In Niemann’s corner is the fact he has posted 3 straight 10+ wins seasons as a starter. Only former Ray Scott Kazmir can say the same. How soon we all forget Niemann started 2011 0-3 in 4 starts before he went 11-4 in 19 starts the rest of the season. Add onto this the fact Niemann has been an amazing “road warrior” for the Rays holding a .700 winning percentage (21-9) over the last 3 years, which is second best in the majors. Suddenly you see a big hidden part of Niemann’s success for the Rays.
But could Niemann or Davis be headed elsewhere, and the current decision is being withheld as the Rays take a last chance last-minute offering for someone currently “out of country”. It is pretty common knowledge by now that the Rays covet Oakland A’s catcher Kurt Suzuki as a great addition to their backstop corp and want to bring him into their fold. Problem is, neither Niemann nor Davis really whets A’s GM Billy Beane’s whistle, but with a delayed announcement and the Athletics playing over the International Dateline in Japan, maybe the time difference is Rays Executive VP of Baseball Ops Andrew Friedman’s last grasp to try to land Suzuki.
Add into the equation that fact that Rays Manager Joe Maddon has set a few parameters as to who would get the “ 5th gig”, and with Davis’s ERA sitting at an uncomfortable 4.91, barring a trade or possibly Niemann getting knocked out by a crossbeam in the Rays Clubhouse, the decision seems a bit moot.

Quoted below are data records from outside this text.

-- ==== Sys2Proof/Certificates/Slice0/Obligations.lean ====
section
/-! DEFINITION. The statements for the provers. Each docstring names the rule of spec/ it formalises, or says which
clause is the model's own choice and where the log declares it. -/

open Sys2Proof Sys2Proof.Machine

/-! ## Encodings -/

/-- Every well-formed instruction of every family is what its encoding decodes to, every operand at every value:
spec/30_encoding.md R101, R110, R112 to R131. -/
def Obligations.DecodeOfEncode : Prop := ∀ i : Instr, i.wf = true → decode (encode i) = some i

/-- spec/30_encoding.md R100, with the expansion of R105: each field of a command word lies in its own bits, and a word
with clear reserved bits is the word of its fields. -/
def Obligations.CommandWordLayout : Prop :=
  (∀ (opc : BitVec 8) (n : BitVec 6) (a : Bool) (pipe : Byte),
    (commandWord opc n a pipe).toNat = opc.toNat + n.toNat * 2 ^ 8 + a.toNat * 2 ^ 14 + pipe.toNat * 2 ^ 16 ∧
    Word.opc (commandWord opc n a pipe) = opc.toNat ∧ Word.n (commandWord opc n a pipe) = n ∧
    Word.a (commandWord opc n a pipe) = a ∧ Word.pipe (commandWord opc n a pipe) = pipe ∧
    Word.reservedClear (commandWord opc n a pipe) = true) ∧
  ∀ w : Word, Word.reservedClear w = true →
    w = commandWord (w.extractLsb' 0 8) (Word.n w) (Word.a w) (Word.pipe w)

/-- spec/30_encoding.md R101: the opcode map. N, A and PIPE are free in every line, so a field the table marks "-" is ignored
and not checked. Every other opcode is no command. -/
def Obligations.OpcodeMap : Prop :=
  (∀ (n : BitVec 6) (a : Bool) (pipe : Byte),
    decodeCommand (commandWord 0x00 n a pipe) = some .nop ∧
    decodeCommand (commandWord 0x01 n a pipe) = some (.bwBegin n) ∧
    decodeCommand (commandWord 0x02 n a pipe) = some (.bwWrite n) ∧
    decodeCommand (commandWord 0x03 n a pipe) = some .bwFinalize ∧
    decodeCommand (commandWord 0x04 n a pipe) = some (.brBegin n) ∧
    decodeCommand (commandWord 0x05 n a pipe) = some (.brRead n) ∧
    decodeCommand (commandWord 0x06 n a pipe) = some .brEnd ∧
    decodeCommand (commandWord 0x10 n a pipe) = some (.msgEncode n) ∧
    decodeCommand (commandWord 0x11 n a pipe) = some (.msgDecode n) ∧
    decodeCommand (commandWord 0x20 n a pipe) = some (.plNew n pipe) ∧
    decodeCommand (commandWord 0x21 n a pipe) = some (.plNewWithAddr n pipe) ∧
    decodeCommand (commandWord 0x22 n a pipe) = some .plPipe ∧
    decodeCommand (commandWord 0x23 n a pipe) = some .plLen ∧
    decodeCommand (commandWord 0x24 n a pipe) = some .plAddress ∧
    decodeCommand (commandWord 0x25 n a pipe) = some .plHeaderLength ∧
    decodeCommand (commandWord 0x26 n a pipe) = some .plLenIsValid ∧
    decodeCommand (commandWord 0x27 n a pipe) = some .plData ∧
    decodeCommand (commandWord 0x28 n a pipe) = some .plPacket ∧
    decodeCommand (commandWord 0x29 n a pipe) = some (.plAddrFilter n a) ∧
    decodeCommand (commandWord 0x2A n a pipe) = some .pipeForAddr ∧
    decodeCommand (commandWord 0x30 n a pipe) = some (.frameMsg a pipe) ∧
    decodeCommand (commandWord 0x31 n a pipe) = some .unframeMsg ∧
    decodeCommand (commandWord 0x3F n a pipe) = some .clearStatus) ∧
  ∀ w : Word, Word.opc w ∉ opcodes → decodeCommand w = none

One of Maddon’s prerequisites was “ who can help us win game early on in the season”. Not sure if either of the two pitchers have distanced themselves in this category, but if you take into consideration Maddon second criteria of “ who can be effective in the Bullpen”, then Niemann is the guy who will inherit the 5th slot. If Niemann had great reliever qualities, he would have at least had a reserved seat in the Bullpen in October, but he was not even on the Rays post season roster.
Not knocking Niemann as a reliever, but the guy tends to need more time to warm-up, and as a reliever, your time is extremely limited. Add onto that the fact Davis has already commented he would go to the Bullpen and “kick butt”. Even based on that kind of comment by Davis, you get the honest feeling that the decision has already been made in at least one player’s mind.
Maybe this is a blessing in disguise for Davis who sometimes tends to hide some of his velocity on the hill, keeping it in reserve if needed. In the Bullpen, he can let it rain strikes and bring it full-bore and I bet Niemann will be the first guy to greet him on the dugout steps.
Some will say Niemann is the more polished of the two, but he has also shown a quality of getting fatigued and injured at the most important moments over the last few seasons. Still, Niemann boasts a .639 winning percentage over the last 3 MLB seasons (min 75 starts), and that is currently 8th best in the majors and is 27 points above Rays southpaw David Price (.612 percent). That is a considerably nice “stat” egg to have in your basket when consistency and winning are huge factors in this decision.
It was really Niemann’s position to lose this Spring. Barring an injury over the last few games or a trade out of leftfield, he owns the 5th slot in the Rays rotation. The deeper you look into consecutive good outings and subsequential winning streaks, Niemann stands head and shoulders above Davis for that last rotation spot. But then again, there are not many who stand taller on the hill than the Texan.